Information sharing can constitute a failure to observe proper standards of market conduct without also being a breach of competition law or market manipulation

Market participants who share information with competitors, for example as part of the bookbuilding process, should take particular care to make sure that their conduct is that of acceptable information sharing and is not that of seeking to influence others. The FCA considers the latter to be a failure to observe proper standards of market conduct, even if it does not amount to a breach of competition law or market manipulation.

In the Final Notice issued to Mr Stephany the FCA makes clear that it did not consider that it was required to undertake an analysis of competition law when deciding whether Mr Stephany had breached his regulatory obligations. Instead, the FCA relied on its conclusion that market participants know, or ought to know, that one fund manager seeking to persuade other fund managers at competitor firms to bid at the same price, in an attempt to use their collective power to lower prices in a capital raising, is improper.

Further, the FCA made no finding that Mr Stephany breached the Market Abuse Regulation and committed market manipulation by behaving in a way that was likely to give false or misleading signals as to the demand for or price of a financial instrument.

The relevance of the decisions to information sharing in unregulated markets

These decisions concerned information sharing in regulated financial services markets. However, there is no requirement for the financial services market to be regulated in order for enforcement action to be taken in relation to anti-competitive behaviour. Whereas the FCA’s powers to take action under FSMA typically only apply to securities traded on a regulated exchange or trading platform, the competition powers arguably go wider.  

When the FCA will use its competition enforcement powers and non-competition enforcement powers concurrently

When the FCA uses its competition enforcement powers this does not prevent it from also using its other enforcement powers. In this case, the FCA could have considered using its non-competition enforcement powers to find that the firms breached Principle 2 (the requirement to conduct business with due skill, care and diligence) and Principle 5 (the requirement to observe proper standards of market conduct). The FCA chose not to.

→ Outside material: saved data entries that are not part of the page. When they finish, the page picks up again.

-- ==== Sys2Proof/Decode.lean ====
section
/-!
DEFINITION. From a code word to the operation it names, rejecting reserved words by name, and the encoder beside it.
Written from 30_encoding.md R68 to R70 and spec/opcode_table.json.
-/

namespace Sys2Proof

/-- Why a word is no operation (30_encoding.md R70). -/
inductive Reject where
  /-- Phase codes 9 to 15 are reserved. -/
  | reservedPhase (w : BitVec 4)
  /-- Not of the pattern `01kl`. -/
  | notMeasuring (w : BitVec 4)
deriving DecidableEq, Repr

/-- The value of a level as a bit: `LOW` = 0, `HIGH` = 1. -/
def Level.bit : Level → Bool
  | .low => false
  | .high => true

/-- The level a bit stands for. -/
def Level.ofBit : Bool → Level
  | false => .low
  | true => .high

/-- Bit `k` of the pattern `01kl`: 0 for the acknowledge, 1 for a bit symbol. -/
def PulseKind.bit : PulseKind → Bool
  | .acknowledge => false
  | .bitSymbol => true

/-- The kind of pulse bit `k` names. -/
def PulseKind.ofBit : Bool → PulseKind
  | false => .acknowledge
  | true => .bitSymbol

/-- The command word `{rst, start}`: `1x` RESET, `01` START, `00` NOP (30_encoding.md R69). -/
def decodeCmd (w : BitVec 2) : Instr :=
  if w.getLsbD 1 then .reset (w.getLsbD 0)
  else if w.getLsbD 0 then .start
  else .nop

/-- The phase codes 0 to 8; 9 to 15 are reserved (30_encoding.md R68, R70). -/
def decodePhase (w : BitVec 4) : Except Reject Instr :=
  match w.toNat with
  | 0 => .ok .idle
  | 1 => .ok .settle
  | 2 => .ok .reqLow
  | 3 => .ok .reqHigh
  | 4 => .ok .ackLow
  | 5 => .ok .ackHigh
  | 6 => .ok .bitLow
  | 7 => .ok .bitHigh
  | 8 => .ok .checksum
  | _ => .error (.reservedPhase w)

/-- The pattern `01kl` of the four measuring phases (30_encoding.md R68). -/
def decodeSubop (w : BitVec 4) : Except Reject Instr :=
  if !w.getLsbD 3 && w.getLsbD 2 then
    .ok (.measure (PulseKind.ofBit (w.getLsbD 1)) (Level.ofBit (w.getLsbD 0)))
  else .error (.notMeasuring w)

/-- The operation of a code word, or why there is none. -/
def decode : CodeWord → Except Reject Instr
  | .cmd w => .ok (decodeCmd w)
  | .phase w => decodePhase w
  | .subop w => decodeSubop w

/-- The command word of the two command ports, `rst` in bit 1 and `start` in bit 0 (30_encoding.md R69). -/
def cmdWord (rst start : Bool) : CodeWord :=
  .cmd (BitVec.ofBool rst ++ BitVec.ofBool start)

/-- The pattern `01kl` (30_encoding.md R68). -/
def subopWord (k : PulseKind) (l : Level) : CodeWord :=
  .subop (1#2 ++ (BitVec.ofBool k.bit ++ BitVec.ofBool l.bit))

/-- The code word of an operation (30_encoding.md R68, R69). -/
def encode : Instr → CodeWord
  | .reset s => cmdWord true s
  | .start => cmdWord false true
  | .nop => cmdWord false false
  | .idle => .phase 0#4
  | .settle => .phase 1#4
  | .reqLow => .phase 2#4
  | .reqHigh => .phase 3#4
  | .measure k l => subopWord k l
  | .ackLow => .phase 4#4
  | .ackHigh => .phase 5#4
  | .bitLow => .phase 6#4
  | .bitHigh => .phase 7#4
  | .checksum => .phase 8#4

/-- The code word a number of the opcode table stands for. The table numbers CMD words in 2 bits and PHASE words
in 4, both from 0; a length of at most 2 bits is read as a command word, any greater one as a phase word (log 3). -/
def tableWord (nbits w : Nat) : Option CodeWord :=
  if nbits ≤ 2 then
    if w < 4 then some (.cmd (BitVec.ofNat 2 w)) else none
  else
    if w < 16 then some (.phase (BitVec.ofNat 4 w)) else none

/-- The operation the decoder reads from a number of the opcode table. -/
def decodeTableWord (nbits w : Nat) : Option Instr :=
  match tableWord nbits w with
  | none => none
  | some c =>
    match decode c with
    | .ok i => some i
    | .error _ => none

end Sys2Proof
end

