-- ==== Sys2Proof/Machine/Step.lean ====
section
/-!
DEFINITION. One tick of the block (10_state.md R30).
-/

namespace Sys2Proof.Machine

/-- At every tick exactly one step: the fetched word is decoded and run, and the clock moves on. -/
def step (s : State) : Host.Outcome State Fault Refusal :=
  match decode s.fetchWord with
  | .ok i    => thenAdvance (exec i s)
  | .error _ => .fault .reservedCode

/-- The state in which the next step runs the operation a number of the opcode table decodes to (log 4);
the state unchanged where it decodes to none. -/
def State.withFetchWord (s : State) (nbits w : Nat) : State :=
  match decodeTableWord nbits w with
  | some i => s.place i
  | none   => s

end Sys2Proof.Machine
end

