-- ==== Sys2Proof/Safety.lean ====
section
/-!
DEFINITION. The terms claims are made in: the invariants of reachable states, the control table, and the duties of a
host that uses the block as it should.
-/

namespace Sys2Proof.Machine

/-- The checksum equation on unsigned numbers (43_frame_validator.md R160, R162). -/
abbrev SumHolds (f : Frame) : Prop :=
  (frameByte f 4).toNat
    = ((frameByte f 0).toNat + (frameByte f 1).toNat + (frameByte f 2).toNat + (frameByte f 3).toNat) % 256

/-- The result registers tell one consistent story (10_state.md R28 (a) to (f)). -/
abbrev State.ResultInv (s : State) : Prop :=
  (s.phase.busy = true → s.status = .none ∧ s.frameValid = false ∧ s.frame40 = 0#40)
  ∧ (s.frameValid = true ↔ s.status = .ok)
  ∧ (s.status = .ok → SumHolds s.frame40)
  ∧ (s.status = .failed .checksumMismatch → ¬ SumHolds s.frame40)
  ∧ (s.status ≠ .ok → s.status ≠ .failed .checksumMismatch → s.frame40 = 0#40)
  ∧ s.bitIdx.val ≤ 39 ∧ s.cnt ≤ s.params.cycleBudget - 1

/-- `timer` is below the length of the timed phase it counts, and 0 in every other phase (10_state.md R13). -/
def State.TimerInv (s : State) : Prop :=
  match s.phase with
  | .settle   => s.timer < s.params.tSettle
  | .reqLow   => s.timer < s.params.tReqLow
  | .reqHigh  => s.timer < s.params.tReqHigh
  | .idle     => s.timer = 0
  | .ackLow   => s.timer = 0
  | .ackHigh  => s.timer = 0
  | .bitLow   => s.timer = 0
  | .bitHigh  => s.timer = 0
  | .checksum => s.timer = 0

/-- The capture registers by phase: clear before the bit loop, `sh` no longer than the bits decided so far
(10_state.md R12, R14 to R16, 42_bit_capture.md R144, R145). -/
def State.CaptureInv (s : State) : Prop :=
  match s.phase with
  | .idle     => True
  | .settle   => s.cnt = 0 ∧ s.refCnt = 0 ∧ s.bitIdx = 0 ∧ s.sh = 0#40
  | .reqLow   => s.cnt = 0 ∧ s.refCnt = 0 ∧ s.bitIdx = 0 ∧ s.sh = 0#40
  | .reqHigh  => s.cnt = 0 ∧ s.refCnt = 0 ∧ s.bitIdx = 0 ∧ s.sh = 0#40
  | .ackLow   => s.refCnt = 0 ∧ s.bitIdx = 0 ∧ s.sh = 0#40
  | .ackHigh  => s.refCnt = 0 ∧ s.bitIdx = 0 ∧ s.sh = 0#40
  | .bitLow   => s.sh.toNat < 2 ^ s.bitIdx.val
  | .bitHigh  => s.sh.toNat < 2 ^ s.bitIdx.val ∧ s.refCnt ≤ s.params.cycleBudget - 1
  | .checksum => s.bitIdx.val = 39

/-- Every counter fits its register (10_state.md R10, 00_scope.md R9). -/
abbrev State.WidthInv (s : State) : Prop :=
  s.timer < 2 ^ s.params.timerW ∧ s.cnt < 2 ^ s.params.cntW ∧ s.refCnt < 2 ^ s.params.cntW

/-- The table of every assignment to `phase` at a tick with `rst = 0` (41_sequencer.md R118), row by row; where no row
applies the phase keeps its value. -/
def controlTable (s : State) : Phase :=
  match s.phase with
  | .idle     => if s.start then .settle else .idle
  | .settle   => if s.timer = s.params.tSettle - 1 then .reqLow else .settle
  | .reqLow   => if s.timer = s.params.tReqLow - 1 then .reqHigh else .reqLow
  | .reqHigh  => if s.timer = s.params.tReqHigh - 1 then .ackLow else .reqHigh
  | .ackLow   =>
    if s.lineSample = .high then .ackHigh
    else if s.cnt = s.params.cycleBudget - 1 then .idle else .ackLow
  | .ackHigh  =>
    if s.lineSample = .low then .bitLow
    else if s.cnt = s.params.cycleBudget - 1 then .idle else .ackHigh
  | .bitLow   =>
    if s.lineSample = .high then .bitHigh
    else if s.cnt = s.params.cycleBudget - 1 then .idle else .bitLow
  | .bitHigh  =>
    if s.lineSample = .low then (if s.bitIdx.val < 39 then .bitLow else .checksum)
    else if s.cnt = s.params.cycleBudget - 1 then .idle else .bitHigh
  | .checksum => .idle

/-- The length of a timed phase (41_sequencer.md R112 to R114); none for the others. -/
def Phase.timedLength (p : Params) : Phase → Option Nat
  | .settle   => some p.tSettle
  | .reqLow   => some p.tReqLow
  | .reqHigh  => some p.tReqHigh
  | .idle     => none
  | .ackLow   => none
  | .ackHigh  => none
  | .bitLow   => none
  | .bitHigh  => none
  | .checksum => none

/-- The phase that follows a completed timed phase or measurement at bit position `k` (41_sequencer.md R118). -/
def Phase.successor (k : Fin 40) : Phase → Phase
  | .idle     => .settle
  | .settle   => .reqLow
  | .reqLow   => .reqHigh
  | .reqHigh  => .ackLow
  | .ackLow   => .ackHigh
  | .ackHigh  => .bitLow
  | .bitLow   => .bitHigh
  | .bitHigh  => if k = 39 then .checksum else .bitLow
  | .checksum => .idle

/-- `n` ticks, stopping where a step stops. -/
def runTicks : Nat → State → Host.Outcome State Fault Refusal
  | 0, s     => .next s
  | n + 1, s =>
    match step s with
    | .next t    => runTicks n t
    | .fault r   => .fault r
    | .refused r => .refused r

/-- The two states agree on the nine elements of the block (10_state.md R10). -/
abbrev SameBlock (s t : State) : Prop :=
  s.phase = t.phase ∧ s.bitIdx = t.bitIdx ∧ s.timer = t.timer ∧ s.cnt = t.cnt ∧ s.refCnt = t.refCnt
    ∧ s.sh = t.sh ∧ s.frame40 = t.frame40 ∧ s.frameValid = t.frameValid ∧ s.status = t.status

/-- The first `n` ticks are listed and none raises `rst`. -/
abbrev State.NoReset (s : State) (n : Nat) : Prop :=
  n ≤ s.inputs.length ∧ ∀ x ∈ s.inputs.take n, x.rst = false

/-- A read begins at this tick: the block is idle and takes START (41_sequencer.md R110). -/
abbrev State.AcceptsStart (s : State) : Prop :=
  s.phase = .idle ∧ s.rst = false ∧ s.start = true

/-- The host holds a result from its first attempt on (44_host_software.md R178, R181). -/
abbrev State.HostInv (s : State) : Prop :=
  s.host.lastAttemptMs.isSome = true → s.host.lastResult.isSome = true

/-- The host raises `start` only while `ready` (70_reset_and_hazards.md R238). -/
abbrev State.startHonoured (s : State) : Prop :=
  s.start = true → s.phase.ready = true

/-- The host may use `frame40` as a measurement (70_reset_and_hazards.md R240). -/
abbrev State.resultUsable (s : State) : Prop :=
  s.phase.busy = false ∧ s.frameValid = true

/-- Two reads are spaced as the sensor needs (70_reset_and_hazards.md R237). -/
abbrev wellSpaced (previous now : Nat) : Prop :=
  previous + minIntervalMs ≤ now

/-- Every symbol's pulses, in samples, tell 0 from 1 and do not time out (70_reset_and_hazards.md R245,
42_bit_capture.md R151). -/
abbrev goodLengths (p : Params) (a c0 c1 : Nat) : Prop :=
  1 ≤ c0 ∧ c0 < a ∧ a < c1 ∧ c1 ≤ p.cycleBudget - 1

end Sys2Proof.Machine
end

In its published guidance the FCA makes clear that there may be instances where it takes enforcement action in the same case under its non-competition enforcement powers as well as its competition enforcement powers. In this case, the FCA took the view that the enforcement action taken under its competition enforcement powers was sufficient. There is a strong argument that it would have been inappropriate for the FCA to have taken two separate enforcement actions in relation to the same conduct.

The FCA's decision only to take action under its competition enforcement powers meant that Newton received no fine at all, as it was given immunity under the competition leniency programme. Had the FCA decided: (i) only to take action under its non-competition enforcement powers; or (ii) additionally to take action under its non-competition enforcement powers, then it is unlikely that Newton would have escaped without receiving a fine. As more cases take place, it will be interesting to see in what circumstances the FCA decides to use which enforcement powers and whether that will be influenced by whether a firm has been given immunity under the competition leniency programme.

What the future holds for the FCA's use of its competition enforcement powers

It is dangerous to try and draw too many conclusions from a single case. However, it is clear that the way that market participants share information with competitors is on the FCA's radar. Individuals who share information with competitors need to make sure that they give adequate consideration to the risks associated with doing so and firms need to make sure that they have appropriate policies and procedures and systems and controls in place.

Currently, the FCA cannot use its enforcement powers in cases where the European Commission has chosen to exercise its jurisdiction. This will not be the case after Brexit. There will therefore be increased scope for the FCA to involve itself in competition cases.